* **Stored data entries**
_ _ _ _ _ _ _
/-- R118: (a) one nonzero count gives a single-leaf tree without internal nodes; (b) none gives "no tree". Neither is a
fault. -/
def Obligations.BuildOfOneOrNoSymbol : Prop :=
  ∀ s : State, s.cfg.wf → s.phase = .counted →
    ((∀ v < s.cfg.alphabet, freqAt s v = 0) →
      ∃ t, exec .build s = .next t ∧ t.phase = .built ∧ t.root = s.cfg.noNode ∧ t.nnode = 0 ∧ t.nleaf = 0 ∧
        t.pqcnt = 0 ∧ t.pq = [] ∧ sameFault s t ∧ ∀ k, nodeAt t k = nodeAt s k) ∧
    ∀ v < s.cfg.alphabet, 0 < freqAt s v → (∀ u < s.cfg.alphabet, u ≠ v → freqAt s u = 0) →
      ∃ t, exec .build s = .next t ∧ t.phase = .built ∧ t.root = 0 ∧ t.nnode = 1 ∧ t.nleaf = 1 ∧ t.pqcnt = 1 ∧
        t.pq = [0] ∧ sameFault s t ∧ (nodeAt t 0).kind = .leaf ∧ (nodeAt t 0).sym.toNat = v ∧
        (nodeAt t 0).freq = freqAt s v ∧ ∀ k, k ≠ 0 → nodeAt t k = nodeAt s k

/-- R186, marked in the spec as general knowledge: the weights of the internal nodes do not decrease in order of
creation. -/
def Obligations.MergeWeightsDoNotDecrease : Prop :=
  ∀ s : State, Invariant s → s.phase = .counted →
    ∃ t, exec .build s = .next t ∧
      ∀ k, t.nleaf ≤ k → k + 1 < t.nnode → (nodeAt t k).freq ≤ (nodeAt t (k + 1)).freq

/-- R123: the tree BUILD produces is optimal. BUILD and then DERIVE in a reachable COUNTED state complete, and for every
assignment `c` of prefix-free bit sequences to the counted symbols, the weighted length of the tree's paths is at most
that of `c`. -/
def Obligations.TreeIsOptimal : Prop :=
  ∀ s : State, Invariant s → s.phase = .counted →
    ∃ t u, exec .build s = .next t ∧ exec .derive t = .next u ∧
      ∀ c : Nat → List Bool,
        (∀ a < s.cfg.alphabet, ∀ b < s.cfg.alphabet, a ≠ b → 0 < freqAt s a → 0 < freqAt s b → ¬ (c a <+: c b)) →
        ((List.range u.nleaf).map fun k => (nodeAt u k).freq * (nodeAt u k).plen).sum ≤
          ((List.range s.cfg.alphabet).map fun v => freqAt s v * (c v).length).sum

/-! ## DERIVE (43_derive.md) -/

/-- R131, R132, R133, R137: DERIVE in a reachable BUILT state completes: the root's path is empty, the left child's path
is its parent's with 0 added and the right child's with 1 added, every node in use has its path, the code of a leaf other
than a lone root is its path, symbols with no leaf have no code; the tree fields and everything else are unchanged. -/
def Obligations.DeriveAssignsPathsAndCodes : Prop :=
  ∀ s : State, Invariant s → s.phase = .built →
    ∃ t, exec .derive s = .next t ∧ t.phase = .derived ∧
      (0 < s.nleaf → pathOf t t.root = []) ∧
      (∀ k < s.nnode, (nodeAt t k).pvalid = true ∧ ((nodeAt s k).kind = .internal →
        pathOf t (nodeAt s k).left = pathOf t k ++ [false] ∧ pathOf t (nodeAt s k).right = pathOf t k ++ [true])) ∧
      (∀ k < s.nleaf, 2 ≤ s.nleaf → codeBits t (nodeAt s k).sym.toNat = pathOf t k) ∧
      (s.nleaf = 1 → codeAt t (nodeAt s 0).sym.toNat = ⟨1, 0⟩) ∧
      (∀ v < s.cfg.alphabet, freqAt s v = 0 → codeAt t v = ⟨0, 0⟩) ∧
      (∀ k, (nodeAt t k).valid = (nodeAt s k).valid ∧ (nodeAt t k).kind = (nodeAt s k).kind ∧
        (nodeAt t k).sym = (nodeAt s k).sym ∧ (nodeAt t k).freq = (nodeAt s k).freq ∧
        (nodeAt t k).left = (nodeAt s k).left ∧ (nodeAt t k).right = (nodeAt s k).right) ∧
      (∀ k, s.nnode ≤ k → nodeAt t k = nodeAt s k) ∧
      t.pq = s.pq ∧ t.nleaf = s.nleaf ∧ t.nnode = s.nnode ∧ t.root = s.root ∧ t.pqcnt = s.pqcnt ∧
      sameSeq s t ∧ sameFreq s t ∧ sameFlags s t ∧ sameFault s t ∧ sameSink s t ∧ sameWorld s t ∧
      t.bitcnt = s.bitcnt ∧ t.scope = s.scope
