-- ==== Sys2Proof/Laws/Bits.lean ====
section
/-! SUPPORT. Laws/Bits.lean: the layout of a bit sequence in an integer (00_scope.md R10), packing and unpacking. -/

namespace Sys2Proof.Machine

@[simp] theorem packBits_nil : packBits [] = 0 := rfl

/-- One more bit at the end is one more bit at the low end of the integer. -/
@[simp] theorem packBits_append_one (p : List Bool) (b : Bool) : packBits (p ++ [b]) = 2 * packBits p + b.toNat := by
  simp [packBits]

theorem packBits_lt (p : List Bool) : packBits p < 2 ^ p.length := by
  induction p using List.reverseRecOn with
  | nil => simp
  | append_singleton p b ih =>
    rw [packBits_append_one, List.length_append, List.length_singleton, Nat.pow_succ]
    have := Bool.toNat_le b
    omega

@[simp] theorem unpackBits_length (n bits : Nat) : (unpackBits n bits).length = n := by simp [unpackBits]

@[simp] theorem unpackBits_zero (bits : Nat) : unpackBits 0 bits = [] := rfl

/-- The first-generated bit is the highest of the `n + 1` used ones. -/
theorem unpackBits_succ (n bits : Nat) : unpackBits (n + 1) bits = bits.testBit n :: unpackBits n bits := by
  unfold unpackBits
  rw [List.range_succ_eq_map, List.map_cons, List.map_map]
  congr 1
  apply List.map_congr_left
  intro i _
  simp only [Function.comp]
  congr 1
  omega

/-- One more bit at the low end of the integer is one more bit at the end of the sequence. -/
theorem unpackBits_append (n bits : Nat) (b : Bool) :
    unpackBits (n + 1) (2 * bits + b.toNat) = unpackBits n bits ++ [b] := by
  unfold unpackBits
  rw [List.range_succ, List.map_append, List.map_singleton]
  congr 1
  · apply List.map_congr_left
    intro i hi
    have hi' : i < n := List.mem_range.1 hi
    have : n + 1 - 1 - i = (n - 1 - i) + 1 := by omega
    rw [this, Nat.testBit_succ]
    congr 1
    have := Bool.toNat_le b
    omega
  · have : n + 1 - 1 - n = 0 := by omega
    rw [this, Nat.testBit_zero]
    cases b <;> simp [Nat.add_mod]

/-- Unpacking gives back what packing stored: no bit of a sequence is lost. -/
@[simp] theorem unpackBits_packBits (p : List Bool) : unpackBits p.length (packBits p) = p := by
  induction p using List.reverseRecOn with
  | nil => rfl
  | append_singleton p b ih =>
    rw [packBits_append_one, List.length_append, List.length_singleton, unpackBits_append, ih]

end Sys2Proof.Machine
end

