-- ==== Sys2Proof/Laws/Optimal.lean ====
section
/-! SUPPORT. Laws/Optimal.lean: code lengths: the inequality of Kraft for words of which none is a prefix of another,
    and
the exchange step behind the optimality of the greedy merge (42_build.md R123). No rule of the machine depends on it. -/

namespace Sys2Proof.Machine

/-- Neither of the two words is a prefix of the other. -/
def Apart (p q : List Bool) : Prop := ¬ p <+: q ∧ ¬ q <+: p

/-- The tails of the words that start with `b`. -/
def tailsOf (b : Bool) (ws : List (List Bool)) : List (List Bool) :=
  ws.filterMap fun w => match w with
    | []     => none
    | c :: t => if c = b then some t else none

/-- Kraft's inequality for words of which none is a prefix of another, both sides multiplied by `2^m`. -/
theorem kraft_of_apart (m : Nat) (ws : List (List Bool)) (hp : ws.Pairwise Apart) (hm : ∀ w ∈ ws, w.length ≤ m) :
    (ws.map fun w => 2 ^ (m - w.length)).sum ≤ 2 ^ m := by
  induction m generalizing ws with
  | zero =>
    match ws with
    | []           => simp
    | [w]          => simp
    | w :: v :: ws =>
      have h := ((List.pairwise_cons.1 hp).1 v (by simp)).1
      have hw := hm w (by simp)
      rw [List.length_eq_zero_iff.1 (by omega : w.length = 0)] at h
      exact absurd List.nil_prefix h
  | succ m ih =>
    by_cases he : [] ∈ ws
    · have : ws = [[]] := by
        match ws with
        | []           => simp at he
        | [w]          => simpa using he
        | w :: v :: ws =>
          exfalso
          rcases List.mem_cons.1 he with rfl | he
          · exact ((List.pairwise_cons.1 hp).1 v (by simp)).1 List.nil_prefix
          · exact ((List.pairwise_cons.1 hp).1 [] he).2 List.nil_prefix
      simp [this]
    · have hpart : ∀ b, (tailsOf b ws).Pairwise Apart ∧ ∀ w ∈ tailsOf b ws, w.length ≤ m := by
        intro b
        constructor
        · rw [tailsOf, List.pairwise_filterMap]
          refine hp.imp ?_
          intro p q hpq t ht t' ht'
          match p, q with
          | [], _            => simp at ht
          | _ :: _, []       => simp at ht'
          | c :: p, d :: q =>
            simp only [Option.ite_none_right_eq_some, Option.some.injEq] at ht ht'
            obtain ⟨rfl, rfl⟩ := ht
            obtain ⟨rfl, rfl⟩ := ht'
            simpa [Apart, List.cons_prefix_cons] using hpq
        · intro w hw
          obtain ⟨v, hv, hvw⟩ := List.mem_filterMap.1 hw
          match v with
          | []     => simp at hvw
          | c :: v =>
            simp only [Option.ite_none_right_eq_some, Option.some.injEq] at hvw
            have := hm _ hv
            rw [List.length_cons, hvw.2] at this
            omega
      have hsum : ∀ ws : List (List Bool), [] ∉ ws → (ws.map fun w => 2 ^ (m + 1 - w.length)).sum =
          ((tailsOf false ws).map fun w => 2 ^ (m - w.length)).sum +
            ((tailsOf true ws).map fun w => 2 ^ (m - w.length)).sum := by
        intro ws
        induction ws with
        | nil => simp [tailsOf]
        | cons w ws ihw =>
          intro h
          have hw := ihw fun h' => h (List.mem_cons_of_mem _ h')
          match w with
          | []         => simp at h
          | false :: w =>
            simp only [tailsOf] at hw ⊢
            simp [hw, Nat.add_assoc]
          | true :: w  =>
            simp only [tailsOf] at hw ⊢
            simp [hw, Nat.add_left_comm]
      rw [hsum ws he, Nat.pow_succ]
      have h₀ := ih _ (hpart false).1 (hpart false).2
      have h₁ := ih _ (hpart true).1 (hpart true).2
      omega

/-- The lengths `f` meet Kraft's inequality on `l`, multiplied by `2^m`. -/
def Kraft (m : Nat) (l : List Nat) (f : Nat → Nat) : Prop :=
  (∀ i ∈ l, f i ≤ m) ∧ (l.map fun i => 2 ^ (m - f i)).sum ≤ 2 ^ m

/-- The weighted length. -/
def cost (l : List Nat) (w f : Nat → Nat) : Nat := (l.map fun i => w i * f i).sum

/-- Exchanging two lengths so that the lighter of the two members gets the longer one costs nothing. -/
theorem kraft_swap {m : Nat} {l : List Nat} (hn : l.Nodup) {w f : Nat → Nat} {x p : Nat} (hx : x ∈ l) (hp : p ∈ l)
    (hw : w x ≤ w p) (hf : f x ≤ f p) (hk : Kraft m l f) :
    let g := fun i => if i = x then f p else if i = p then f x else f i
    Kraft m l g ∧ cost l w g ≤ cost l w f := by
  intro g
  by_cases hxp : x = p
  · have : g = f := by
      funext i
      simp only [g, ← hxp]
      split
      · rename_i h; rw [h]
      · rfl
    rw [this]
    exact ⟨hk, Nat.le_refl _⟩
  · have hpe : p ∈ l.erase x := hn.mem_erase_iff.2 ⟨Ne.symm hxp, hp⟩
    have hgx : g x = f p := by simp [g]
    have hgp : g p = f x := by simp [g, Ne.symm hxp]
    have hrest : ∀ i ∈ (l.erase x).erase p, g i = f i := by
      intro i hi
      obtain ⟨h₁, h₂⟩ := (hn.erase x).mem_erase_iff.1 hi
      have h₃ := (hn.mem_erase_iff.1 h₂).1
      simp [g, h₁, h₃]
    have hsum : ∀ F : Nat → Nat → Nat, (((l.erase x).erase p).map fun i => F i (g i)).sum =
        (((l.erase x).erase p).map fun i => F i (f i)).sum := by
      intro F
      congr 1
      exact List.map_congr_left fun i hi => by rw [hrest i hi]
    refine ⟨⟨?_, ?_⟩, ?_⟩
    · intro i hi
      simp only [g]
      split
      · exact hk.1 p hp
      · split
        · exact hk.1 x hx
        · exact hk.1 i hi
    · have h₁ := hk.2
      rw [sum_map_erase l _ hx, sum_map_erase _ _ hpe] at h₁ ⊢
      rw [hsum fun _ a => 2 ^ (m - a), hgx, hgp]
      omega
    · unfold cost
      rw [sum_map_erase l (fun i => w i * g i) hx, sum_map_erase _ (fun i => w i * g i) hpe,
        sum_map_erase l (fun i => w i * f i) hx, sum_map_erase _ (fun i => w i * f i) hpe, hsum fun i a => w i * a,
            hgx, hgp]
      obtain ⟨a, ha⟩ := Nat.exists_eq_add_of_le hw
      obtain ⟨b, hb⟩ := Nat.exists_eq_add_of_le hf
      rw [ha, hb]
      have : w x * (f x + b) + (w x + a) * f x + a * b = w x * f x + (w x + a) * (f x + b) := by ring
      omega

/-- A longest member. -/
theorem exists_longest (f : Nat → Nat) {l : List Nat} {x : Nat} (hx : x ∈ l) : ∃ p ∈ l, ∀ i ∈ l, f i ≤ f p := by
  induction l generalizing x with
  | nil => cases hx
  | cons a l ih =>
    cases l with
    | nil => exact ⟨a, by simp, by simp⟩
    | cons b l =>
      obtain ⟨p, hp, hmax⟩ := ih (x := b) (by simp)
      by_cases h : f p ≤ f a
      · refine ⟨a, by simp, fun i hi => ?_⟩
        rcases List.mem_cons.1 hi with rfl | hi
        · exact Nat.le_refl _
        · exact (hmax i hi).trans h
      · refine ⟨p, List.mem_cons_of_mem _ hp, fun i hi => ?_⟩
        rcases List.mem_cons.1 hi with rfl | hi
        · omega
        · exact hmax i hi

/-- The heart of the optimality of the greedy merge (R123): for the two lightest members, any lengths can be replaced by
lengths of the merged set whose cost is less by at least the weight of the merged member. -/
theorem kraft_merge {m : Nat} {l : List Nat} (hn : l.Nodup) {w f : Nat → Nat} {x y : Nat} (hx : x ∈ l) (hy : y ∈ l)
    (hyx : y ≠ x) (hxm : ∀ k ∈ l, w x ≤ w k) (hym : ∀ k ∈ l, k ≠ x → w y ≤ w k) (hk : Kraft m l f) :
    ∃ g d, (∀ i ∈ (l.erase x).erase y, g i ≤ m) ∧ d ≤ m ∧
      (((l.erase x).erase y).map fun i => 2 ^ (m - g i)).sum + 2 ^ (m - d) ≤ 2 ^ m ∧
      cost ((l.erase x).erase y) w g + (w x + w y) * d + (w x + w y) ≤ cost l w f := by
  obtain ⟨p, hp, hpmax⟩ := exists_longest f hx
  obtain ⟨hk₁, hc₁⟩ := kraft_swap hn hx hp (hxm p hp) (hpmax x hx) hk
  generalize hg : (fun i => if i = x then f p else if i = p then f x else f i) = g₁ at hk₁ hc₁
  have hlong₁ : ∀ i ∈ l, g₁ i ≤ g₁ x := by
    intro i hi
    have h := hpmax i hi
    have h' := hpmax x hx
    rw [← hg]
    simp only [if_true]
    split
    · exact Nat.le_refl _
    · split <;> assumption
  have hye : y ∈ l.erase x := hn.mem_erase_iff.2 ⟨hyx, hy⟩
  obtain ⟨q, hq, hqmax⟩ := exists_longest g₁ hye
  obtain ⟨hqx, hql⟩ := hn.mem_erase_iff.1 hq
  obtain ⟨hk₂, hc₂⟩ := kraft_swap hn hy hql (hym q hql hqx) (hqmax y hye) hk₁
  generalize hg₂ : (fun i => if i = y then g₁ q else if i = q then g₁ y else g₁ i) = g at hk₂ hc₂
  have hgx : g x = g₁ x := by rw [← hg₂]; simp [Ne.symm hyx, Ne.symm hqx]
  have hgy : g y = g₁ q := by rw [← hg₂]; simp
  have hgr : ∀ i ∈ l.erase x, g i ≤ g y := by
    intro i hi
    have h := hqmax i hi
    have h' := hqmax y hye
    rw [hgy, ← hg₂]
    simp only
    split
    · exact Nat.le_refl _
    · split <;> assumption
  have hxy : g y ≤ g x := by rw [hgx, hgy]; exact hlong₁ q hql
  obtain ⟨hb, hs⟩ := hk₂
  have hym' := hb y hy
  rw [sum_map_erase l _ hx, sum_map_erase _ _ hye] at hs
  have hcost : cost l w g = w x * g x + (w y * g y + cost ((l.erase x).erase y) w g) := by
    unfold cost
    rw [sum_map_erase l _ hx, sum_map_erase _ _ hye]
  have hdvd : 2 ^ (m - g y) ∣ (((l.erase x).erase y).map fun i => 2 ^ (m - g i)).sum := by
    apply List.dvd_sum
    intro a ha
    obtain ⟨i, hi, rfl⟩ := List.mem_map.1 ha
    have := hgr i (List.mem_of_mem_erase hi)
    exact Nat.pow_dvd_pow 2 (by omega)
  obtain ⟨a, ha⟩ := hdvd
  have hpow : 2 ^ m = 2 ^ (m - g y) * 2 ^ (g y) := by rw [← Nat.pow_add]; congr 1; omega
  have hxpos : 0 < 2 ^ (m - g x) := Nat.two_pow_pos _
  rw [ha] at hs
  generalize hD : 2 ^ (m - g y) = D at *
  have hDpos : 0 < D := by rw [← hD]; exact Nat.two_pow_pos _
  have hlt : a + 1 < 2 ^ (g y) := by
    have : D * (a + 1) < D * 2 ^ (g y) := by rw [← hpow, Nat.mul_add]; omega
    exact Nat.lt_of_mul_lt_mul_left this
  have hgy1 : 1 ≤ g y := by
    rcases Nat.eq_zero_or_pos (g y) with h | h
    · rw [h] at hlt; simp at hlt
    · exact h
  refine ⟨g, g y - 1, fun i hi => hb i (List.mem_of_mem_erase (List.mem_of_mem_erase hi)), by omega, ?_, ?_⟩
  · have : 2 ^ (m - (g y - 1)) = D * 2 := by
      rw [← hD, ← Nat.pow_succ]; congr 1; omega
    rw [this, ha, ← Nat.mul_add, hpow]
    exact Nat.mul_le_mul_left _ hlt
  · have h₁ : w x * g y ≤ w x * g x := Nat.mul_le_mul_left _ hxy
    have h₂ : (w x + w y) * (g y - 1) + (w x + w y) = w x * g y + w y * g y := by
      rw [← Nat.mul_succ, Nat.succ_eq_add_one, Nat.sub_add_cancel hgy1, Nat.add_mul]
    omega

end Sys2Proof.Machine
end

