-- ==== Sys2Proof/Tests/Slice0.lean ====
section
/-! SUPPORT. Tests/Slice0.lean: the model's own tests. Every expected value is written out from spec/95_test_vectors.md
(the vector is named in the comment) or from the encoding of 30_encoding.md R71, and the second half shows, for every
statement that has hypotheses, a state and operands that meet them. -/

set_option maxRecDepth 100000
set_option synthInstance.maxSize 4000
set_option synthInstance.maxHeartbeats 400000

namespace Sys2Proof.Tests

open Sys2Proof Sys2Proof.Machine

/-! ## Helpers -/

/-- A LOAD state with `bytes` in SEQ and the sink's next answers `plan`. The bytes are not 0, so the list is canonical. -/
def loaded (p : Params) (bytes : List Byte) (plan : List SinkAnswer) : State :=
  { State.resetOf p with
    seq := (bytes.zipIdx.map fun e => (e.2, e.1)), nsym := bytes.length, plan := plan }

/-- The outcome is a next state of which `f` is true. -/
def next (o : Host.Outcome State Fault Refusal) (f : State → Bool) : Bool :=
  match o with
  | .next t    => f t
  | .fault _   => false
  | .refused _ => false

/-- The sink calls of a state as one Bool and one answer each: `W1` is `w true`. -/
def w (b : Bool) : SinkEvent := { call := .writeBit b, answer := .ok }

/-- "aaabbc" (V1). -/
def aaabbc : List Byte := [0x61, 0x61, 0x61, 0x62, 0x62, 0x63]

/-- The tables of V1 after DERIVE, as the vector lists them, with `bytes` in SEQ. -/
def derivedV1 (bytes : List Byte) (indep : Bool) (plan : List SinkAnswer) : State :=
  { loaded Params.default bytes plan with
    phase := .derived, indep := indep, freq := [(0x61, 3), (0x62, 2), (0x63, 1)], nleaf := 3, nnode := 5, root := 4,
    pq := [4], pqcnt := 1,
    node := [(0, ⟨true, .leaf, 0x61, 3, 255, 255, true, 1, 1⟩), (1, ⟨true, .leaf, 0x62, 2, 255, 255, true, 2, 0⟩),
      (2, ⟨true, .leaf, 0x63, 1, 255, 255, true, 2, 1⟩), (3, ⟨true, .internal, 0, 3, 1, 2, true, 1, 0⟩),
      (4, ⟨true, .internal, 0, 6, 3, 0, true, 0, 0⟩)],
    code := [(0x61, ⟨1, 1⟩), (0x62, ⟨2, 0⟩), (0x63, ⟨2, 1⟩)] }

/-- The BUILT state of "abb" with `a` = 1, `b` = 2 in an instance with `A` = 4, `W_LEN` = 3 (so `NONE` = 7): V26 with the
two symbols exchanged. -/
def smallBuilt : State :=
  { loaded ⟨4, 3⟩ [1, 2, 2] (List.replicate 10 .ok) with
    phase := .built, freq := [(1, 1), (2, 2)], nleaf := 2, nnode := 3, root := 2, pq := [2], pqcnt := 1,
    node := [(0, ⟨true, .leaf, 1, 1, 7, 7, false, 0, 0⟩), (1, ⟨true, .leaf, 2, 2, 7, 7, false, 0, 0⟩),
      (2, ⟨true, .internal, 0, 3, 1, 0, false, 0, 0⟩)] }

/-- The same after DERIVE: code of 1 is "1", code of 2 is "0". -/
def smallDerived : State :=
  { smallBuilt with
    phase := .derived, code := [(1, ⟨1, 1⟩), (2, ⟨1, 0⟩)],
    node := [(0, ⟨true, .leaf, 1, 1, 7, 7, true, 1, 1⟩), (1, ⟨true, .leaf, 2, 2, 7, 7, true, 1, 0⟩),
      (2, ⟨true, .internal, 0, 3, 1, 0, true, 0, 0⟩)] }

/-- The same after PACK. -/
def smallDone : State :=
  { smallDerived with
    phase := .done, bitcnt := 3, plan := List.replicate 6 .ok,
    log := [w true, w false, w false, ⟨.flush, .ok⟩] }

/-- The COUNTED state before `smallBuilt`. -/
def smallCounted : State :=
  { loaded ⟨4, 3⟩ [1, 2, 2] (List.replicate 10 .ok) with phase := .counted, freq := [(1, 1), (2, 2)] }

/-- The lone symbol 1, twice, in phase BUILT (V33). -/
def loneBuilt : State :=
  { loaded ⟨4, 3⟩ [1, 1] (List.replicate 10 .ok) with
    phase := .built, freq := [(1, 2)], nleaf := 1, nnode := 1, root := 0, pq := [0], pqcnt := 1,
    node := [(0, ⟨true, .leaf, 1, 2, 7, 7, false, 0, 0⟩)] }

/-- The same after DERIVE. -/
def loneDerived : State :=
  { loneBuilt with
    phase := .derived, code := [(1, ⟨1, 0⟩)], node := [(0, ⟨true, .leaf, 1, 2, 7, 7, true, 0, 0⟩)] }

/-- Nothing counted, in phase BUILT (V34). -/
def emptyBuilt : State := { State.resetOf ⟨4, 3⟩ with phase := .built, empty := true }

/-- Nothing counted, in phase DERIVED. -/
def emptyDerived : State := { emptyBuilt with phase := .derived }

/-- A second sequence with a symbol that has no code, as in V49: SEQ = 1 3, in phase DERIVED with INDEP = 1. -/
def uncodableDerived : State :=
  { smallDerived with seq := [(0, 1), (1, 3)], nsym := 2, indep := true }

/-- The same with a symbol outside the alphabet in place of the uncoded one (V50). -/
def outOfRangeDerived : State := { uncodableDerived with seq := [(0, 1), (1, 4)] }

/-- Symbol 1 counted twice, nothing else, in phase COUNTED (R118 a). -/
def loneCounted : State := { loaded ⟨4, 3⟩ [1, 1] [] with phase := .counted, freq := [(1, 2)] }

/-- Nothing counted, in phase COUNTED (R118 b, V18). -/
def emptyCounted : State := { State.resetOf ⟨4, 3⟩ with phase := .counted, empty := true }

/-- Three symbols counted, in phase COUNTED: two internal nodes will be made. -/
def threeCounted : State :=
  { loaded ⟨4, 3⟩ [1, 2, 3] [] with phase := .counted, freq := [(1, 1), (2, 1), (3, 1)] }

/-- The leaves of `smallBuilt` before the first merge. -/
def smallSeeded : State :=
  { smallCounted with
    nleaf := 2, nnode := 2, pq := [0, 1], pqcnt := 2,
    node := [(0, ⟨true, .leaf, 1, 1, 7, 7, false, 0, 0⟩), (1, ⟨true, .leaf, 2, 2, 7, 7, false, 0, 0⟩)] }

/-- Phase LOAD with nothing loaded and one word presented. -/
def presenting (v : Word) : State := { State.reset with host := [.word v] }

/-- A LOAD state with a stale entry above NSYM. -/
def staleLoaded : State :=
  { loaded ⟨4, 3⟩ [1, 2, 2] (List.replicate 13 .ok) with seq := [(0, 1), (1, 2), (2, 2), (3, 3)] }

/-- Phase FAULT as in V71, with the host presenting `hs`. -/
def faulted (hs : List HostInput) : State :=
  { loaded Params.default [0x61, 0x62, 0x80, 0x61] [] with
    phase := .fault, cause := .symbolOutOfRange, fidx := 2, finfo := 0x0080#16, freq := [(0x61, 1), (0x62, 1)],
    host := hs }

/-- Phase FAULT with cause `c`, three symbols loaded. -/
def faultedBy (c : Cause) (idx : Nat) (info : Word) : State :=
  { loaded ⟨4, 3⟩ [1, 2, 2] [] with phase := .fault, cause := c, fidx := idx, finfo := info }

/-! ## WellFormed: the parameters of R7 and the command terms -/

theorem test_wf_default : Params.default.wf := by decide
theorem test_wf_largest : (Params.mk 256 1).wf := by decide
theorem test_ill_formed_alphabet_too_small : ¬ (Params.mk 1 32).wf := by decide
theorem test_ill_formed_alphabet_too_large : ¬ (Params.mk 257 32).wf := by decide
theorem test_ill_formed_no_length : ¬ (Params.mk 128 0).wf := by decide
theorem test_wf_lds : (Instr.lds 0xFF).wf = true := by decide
_ _ _ _ _ _ _
* **What needs to be done**
Looking at the data above, return every line from the one with "10 .ok) with phase" down to the one with "phase := .built, freq := [(1, 2)], nleaf", exactly and inclusively.

* **Finished exercise**
  { loaded ⟨4, 3⟩ [1, 2, 2] (List.replicate 10 .ok) with phase := .counted, freq := [(1, 1), (2, 2)] }

/-- The lone symbol 1, twice, in phase BUILT (V33). -/
def loneBuilt : State :=
  { loaded ⟨4, 3⟩ [1, 1] (List.replicate 10 .ok) with
    phase := .built, freq := [(1, 2)], nleaf := 1, nnode := 1, root := 0, pq := [0], pqcnt := 1,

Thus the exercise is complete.